5. By my measure there were six undervalued, two flukes, and two don't knows. I don't know if this means my measure is wrong.
6. Actually I'm GLAD that long shots sometimes come in. If not then they are being overvalued.  This is similar to why David Pennock wrote Why we're happy we got one prediction wrong on Super Tuesday. I saw his talk the same week as the Derby, and both jointly inspired this post. What are the odds of that?
7. I asked Dave Pennock about these issues and got two interesting thoughts from him:

1. There is evidence racetrack odds are just about right (efficient) except with a slight "favorite-longshot bias" where favorites win a little too often and longshots not quite enough (people bet a little more than they should on longshots).
2. It is an interesting hypothesis that odds should be less long with more information. I'm not sure that's true. With more information, the entropy of the distribution should go down, which intuitively might lead to longer long shots (and surer sure things)?
8. Dave also told me that there has been A LOT of work on this.  Here are some references:

1. There is a whole edited volume on the subject: Efficiency of Racetrack Betting Markets
2. Horse racing Testing the efficient markets model by Wayne W. Snyder.  J. of Finance, V. 33, No. 4, 1978.  pp. 1109--1118.
3. Probability and utility estimates for racetrack bettors by Mukhtar M. Ali. J. of Political Economy, V. 85, No. 4, 1977, pp. 803--816.
4. Utility analysis and group behavior: An empirical study by Martin Weitzman.  J. of Political Economy, V. 73, No. 1, 1865, pp. 18--26.
5. Anomalies: Parimutuel betting markets: Racetracks and lotteries by Richard H. Thaler and William T. Ziemba.  J. of Economic Perspectives, V. 2, No 2, 1988, pp. 161--174.
6. Gambling and rationality by Richard N. Rosett.  J. of Political Economy, V. 73 No. 6 pp. 595-607, 1965.

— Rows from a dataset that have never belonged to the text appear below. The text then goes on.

/-- Everything the spec gives the module, the queue of waiting commands, and the model's own counter of free values. -/
structure State where
  timebase : Timebase
  probe : Probe
  coils : Eight Coil
  tracker : Tracker
  /-- Setting cache, least recently refreshed first (R46). -/
  cache : List CacheEntry
  alloc : Allocator
  drive : Drive
  sense : Sense
  link : Link
  sup : Supervisor
  /-- The 128 bytes of the last read, address 0 first (R174). -/
  image : List Byte
  /-- The image has been judged good and is loaded (R176). -/
  setupGood : Bool
  /-- The loaded values. Idle until `setupGood` (R161). -/
  setup : Setup
  /-- The model's own: how many free values of `Config.freeNStar` have been used (log entry 5). -/
  freeUsed : Nat
  /-- The commands that wait, first in, first out. -/
  pending : List Instr
  deriving DecidableEq, Repr

/-- No meaning of this model faults: the spec gives every command an effect in every state (log entry 6). -/
inductive Fault where
  deriving DecidableEq, Repr

/-- Refusals. -/
inductive Refusal where
  /-- Raised by an arm of `exec` whose command has no meaning yet. Safe: nothing is claimed of that command. -/
  | notModelled (mnemonic : String)
  deriving DecidableEq, Repr

/-! ### Reset values -/

/-- Table 5-1, after reset. -/
def Timebase.reset : Timebase :=
  { mainsClass := .unknown, measCount := 0, measFirst := 0, measPrev := 0, period := none, reference := none,
    syntheticRun := 0, acceptedRun := 0, mainsLost := false, halfCycle := 0, tickCount := 0,
    windowStartRaised := false, allocationRaised := false, secondTickRaised := false }

/-- A capture unit at rest. -/
def Capture.off : Capture :=
  { phase := .off, pulseEnd := 0, firstMark := 0, lastMark := 0, marks := 0, cycleEnd := 0 }

/-- R1: after reset the sweep progress holds IDLE. -/
def Probe.reset : Probe := { sweep := none, unit0 := Capture.off, unit1 := Capture.off, pulseTicks := 0 }

/-- Table 1-2, after reset. -/
def Coil.reset : Coil :=
  { fitted := false, presence := .absent, coverage := 0, floor := 41, temperature := none, overheat := true,
    sensorFault := false, recovery := 0, faultTimer := 0, faultRetries := 0, liftSuspected := false, held := false,
    heating := false, effectiveMax := 0, drivenInWindow := false, overcurrentInWindow := false }

/-- R45: pan table and lifted list empty, serial counter 1. -/
def Tracker.reset : Tracker := { pans := [], lifted := [], serial := 1 }

/-- R64: every figure 0, every assigned flag clear. -/
def Allocator.zero : Allocator :=
  { rawDemand := Eight.fill 0, demand := Eight.fill 0, demandSum := 0, sinkCap := 0, moduleDemand := 0, moduleMax := 0,
    phaseSum := 0, moduleGrant := 0, grant := Eight.fill 0, assigned := Eight.fill false,
    joined := false }

/-- Table 5-5, R104 and R106, after reset. -/
def Drive.reset : Drive :=
  { frequency := 41, role := .free, pendingCounter := 0, density := Eight.fill 0, rawDensity := Eight.fill 0,
    pattern := Eight.fill [], driven := Eight.fill false, highGate := Eight.fill false, lowGate := Eight.fill false,
    counter := 0, cutLoss := 0, shortfall := 0, published := 0, handedFrequency := 41, leftMask := 0, rightMask := 0,
    rightContribution := 41, lockFloor := 41, ownFloor := 41, chainFloor := 41 }

/-- An accumulator cleared, no half-cycle in flight. -/
def Accumulator.clear : Accumulator := { inFlight := false, sum := 0, count := 0 }

/-- Table 7-1, after reset. -/
def Sense.reset : Sense :=
  { acc := Eight.fill Accumulator.clear, window := Eight.fill { sum := 0, number := 0 }, power := Eight.fill none,
    bus := 0, busRun := 0, busHigh := false, sinkTemp := none, sinkFault := false, sinkRecovery := 0, sinkHot := false,
    converting := false }

/-- R146: unheard with no content. -/
def RosterEntry.unheard : RosterEntry := { content := none, age := 0 }

/-- R150, reset. -/
def Link.reset : Link :=
  { queue := [], sending := none, roster := Eight.fill RosterEntry.unheard, peers := [], losses := 0, rejects := 0,
    unheard := 0, dropped := 0, malformed := 0, interval := 0, blockedCount := 0, alone := false, linkBlocked := false,
    wonInWindow := false, lineIdle := false, awaitsIdle := false, ackDriven := false, rejectDriven := false }

/-- Table 10-1 after a power-on that holds the device in reset. The straps are not read yet: position 0 is the model's choice
(log entry 7), as is a stop line that no other station drives. -/
def Supervisor.reset : Supervisor :=
  { state := .loading, lastPanel := .standby, absence := 0, overvoltageDrive := false, clearRun := 0, stopCause := .none,
    resetCause := .powerOn, faultCode := 0, position := 0, held := true, sawPowerOn := true, sawDip := false,
    reading := false, stopExternal := false }

/-- The setup values of one coil before a good image is loaded: idle, zero by the model's choice (log entry 7). -/
def CoilSetup.idle : CoilSetup :=
  { fitted := false, emptyCount := 0, fullCount := 0, emptyPeriod := 0, floor := 0, coilMax := 0, nominalPower := 0,
    softTemp := 0, hardTemp := 0, currentLimit := 0 }

/-- The setup values before a good image is loaded: idle, zero by the model's choice (log entry 7). -/
def Setup.idle : Setup :=
  { phase := .a, phaseLimit := 0, moduleMax := 0, startFrequency := 0, probeWidth := 0, deadTime := 0, fragmentLevel := 0,
    statusLevel := 0, noticeLevel := 0, sinkSoft := 0, sinkHard := 0, busMax := 0, busMin := 0,
    coils := Eight.fill CoilSetup.idle }

/-- The module right after reset: a power-on has put every block at its reset values and the device is held in reset (R172). -/
def State.reset : State :=
  { timebase := Timebase.reset, probe := Probe.reset, coils := Eight.fill Coil.reset, tracker := Tracker.reset, cache := [],
    alloc := Allocator.zero, drive := Drive.reset, sense := Sense.reset, link := Link.reset, sup := Supervisor.reset,
    image := [], setupGood := false, setup := Setup.idle, freeUsed := 0, pending := [] }

/-- What a meaning answers. -/
abbrev Result := Host.Outcome State Fault Refusal

end Sys2Proof.Machine
end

7. Informed traders and price variations in the betting market for professional basketball games by John M. Gandar, William H. Dare, Craig R. Brown, and Richard A. Zuber.

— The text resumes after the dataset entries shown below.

/-- R22, R31: step 5 takes the update from `t` to `u` at a component `c`; `rest` are the components after it. Where at most eleven tags
are held, the new tag has the first serial from the counter on whose tag none of them is. -/
def Tagging.NewTagTo (t u : Tagging) (position : Position) (previous : List Fragment) (rest : List Component) (c : Component) : Prop :=
  let tagOf := fun (n : Nat) => ({ creator := position, serial := serialAfter^[n] t.serial } : Tag)
  let held := fun (x : Tag) =>
    (∃ f ∈ previous, f.tag = x) ∨ (∃ d ∈ t.comps ++ rest, d.tag = some x) ∨ ∃ e ∈ t.lifted, e.tag = x
  (c.tag ≠ none → u = { t with comps := t.comps ++ [c] }) ∧
    (c.tag = none → previous.length + ((t.comps ++ rest).filterMap fun d => d.tag).length + t.lifted.length ≤ 11 →
      ∃ n ≤ 11, ¬ held (tagOf n) ∧ (∀ m < n, held (tagOf m)) ∧
        u =
          { t with
            comps :=
              t.comps ++
                [{ c with
                    tag := some (tagOf n), origin := .new, program := none, home := false, contact := false, panContact := false }]
            serial := serialAfter (tagOf n).serial
            requests := t.requests ++ [(tagOf n, .appeared)] })

/-- Table 2-4 and R33: the decision of step 6 takes a component `c` of tag `own` to `d`; `touched` are the peer entries it touches. -/
structure Component.SeniorTo (c d : Component) (own : Tag) (touched : PeerEntry → Prop) : Prop where
  keeps : c.program ≠ none → d.tag = some own ∧ d.origin = c.origin
  adopts :
    c.program = none → (∃ e, touched e ∧ e.report.published ≠ none) →
      d.origin = .carried ∧
        ∃ e, touched e ∧ e.report.published ≠ none ∧ d.tag = some e.report.tag ∧
          ∀ x, touched x → x.report.published ≠ none → e.report.tag.code ≤ x.report.tag.code
  lowest :
    c.program = none → (∀ e, touched e → e.report.published = none) →
      ∃ tag : Tag, d.tag = some tag ∧ (tag = own ∨ ∃ e, touched e ∧ e.report.tag = tag) ∧ tag.code ≤ own.code ∧
        (∀ e, touched e → tag.code ≤ e.report.tag.code) ∧ d.origin = if tag = own then c.origin else .carried
  contact : d.contact = true ↔ c.program ≠ none ∧ ∃ e, touched e ∧ e.report.published ≠ none
  rest : d.coils = c.coils ∧ d.area = c.area ∧ d.program = c.program

/-- R34: the order in which the origins of the parts of a fragment go before each other. -/
def originOrder : List Origin := [.tracked, .resumed, .carried, .new]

8. Information incorporation in online in-game sports betting markets by Sandip Debnath, David M. Pennock, Steve Lawrence, Eric J. Glover, and Lee Giles.  Proceedings of the Fourth Annual ACM Conference on Electronic Commerce, pages 258-259, 2003.
9. How accurate do markets predict the outcome of an event? the Euro 2000 soccer championships experiment by Carsten Schmidt and Axel Werwatz.  Technical Report 09-2002, Max Planck Institute for Research into Economic Systems, 2002.

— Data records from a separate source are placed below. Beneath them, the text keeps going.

-- ==== Sys2Proof/Certificates/Slice0/Obligations.lean ====
section
/-! DEFINITION. The statements for the provers, family by family in the order of the command table; the statements of the
formats as a whole and the invariants (tier 3) stand last. A choice of the model's that a statement rests on is named with its log entry. -/

open Sys2Proof Sys2Proof.Machine

/-! ### The step and the commands as a whole -/

/-- O1. The block takes the command at the front of its queue; with none waiting it idles (log entry 1). -/
def Obligations.StepTakesFrontCommand : Prop :=
  (∀ (c : Instr) (rest : List Instr) (s : State),
    step { s with pending := c :: rest } = exec c { s with pending := rest }) ∧
  (∀ s : State, s.pending = [] → step s = .next s)

/-- O2. Every command completes in every state, and none touches the queue of waiting commands. That none faults or is refused, on
ill-formed operands too, is the model's (log entry 6), and so is that the queue of waiting commands stays (log entry 1). -/
def Obligations.EveryCommandCompletes : Prop :=
  ∀ (c : Instr) (s : State), ∃ t, exec c s = .next t ∧ t.pending = s.pending

/-- O3. 11.1: while the device is held in reset only a reset cause, the end of reset and the level of the stop line's pin
(log entry 2) reach it. -/
def Obligations.HeldDeviceIgnoresCommands : Prop :=
  ∀ (c : Instr) (s : State), s.sup.held = true →
    (∀ x, c ≠ .reset x) → (∀ x, c ≠ .endOfReset x) → c ≠ .stopLineAssertion → c ≠ .stopLineRelease →
    exec c s = .next s

/-! ### Start-up -/

/-- O4. R172: a cause begins a reset, which puts every block at its reset values; one that arrives during a reset only adds to
what that reset has seen. The rule takes the cause at the end of reset; that RESET itself sets it, and sets it anew at each cause while
the device is held, is the model's (log entry 19). So are the reset values that no rule gives (log entry 7) and what is kept across a
reset: the pin's level (log entry 2), the counter of free values (log entry 5) and the queue of commands (log entry 1). -/
def Obligations.ResetBeginsOrExtends : Prop :=
  ∀ (cause : ResetCause) (s : State),
    (s.sup.held = false →
      exec (.reset cause) s =
        .next
          { State.reset with
            sup :=
              { Supervisor.reset with
                resetCause := cause
                sawPowerOn := decide (cause = .powerOn)
                sawDip := decide (cause = .supplyDip)
                stopExternal := s.sup.stopExternal }
            freeUsed := s.freeUsed
            pending := s.pending }) ∧
    (s.sup.held = true →
      exec (.reset cause) s =
        .next
          { s with
            sup :=
              { s.sup with
                sawPowerOn := s.sup.sawPowerOn || decide (cause = .powerOn)
                sawDip := s.sup.sawDip || decide (cause = .supplyDip)
                resetCause :=
                  if s.sup.sawPowerOn = true ∨ cause = .powerOn then .powerOn
                  else if s.sup.sawDip = true ∨ cause = .supplyDip then .supplyDip
                  else .resetPin } })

10. Here are some fun books on the subject: Sharp Sports Betting by Wong and Calculates Bets by Skiena. I reviewed Skiena's book in my SIGACT NEWS book review column here.

1. The runner's up for this year's mathematics of gambling paper goes to How to gamble if you're in a hurry'' by Evangelos Georgiadis, Doron Zeilberger and Shalosh Ekhad. It appears that Dave's latest work/paper got inspired by it. All very interesting stuff.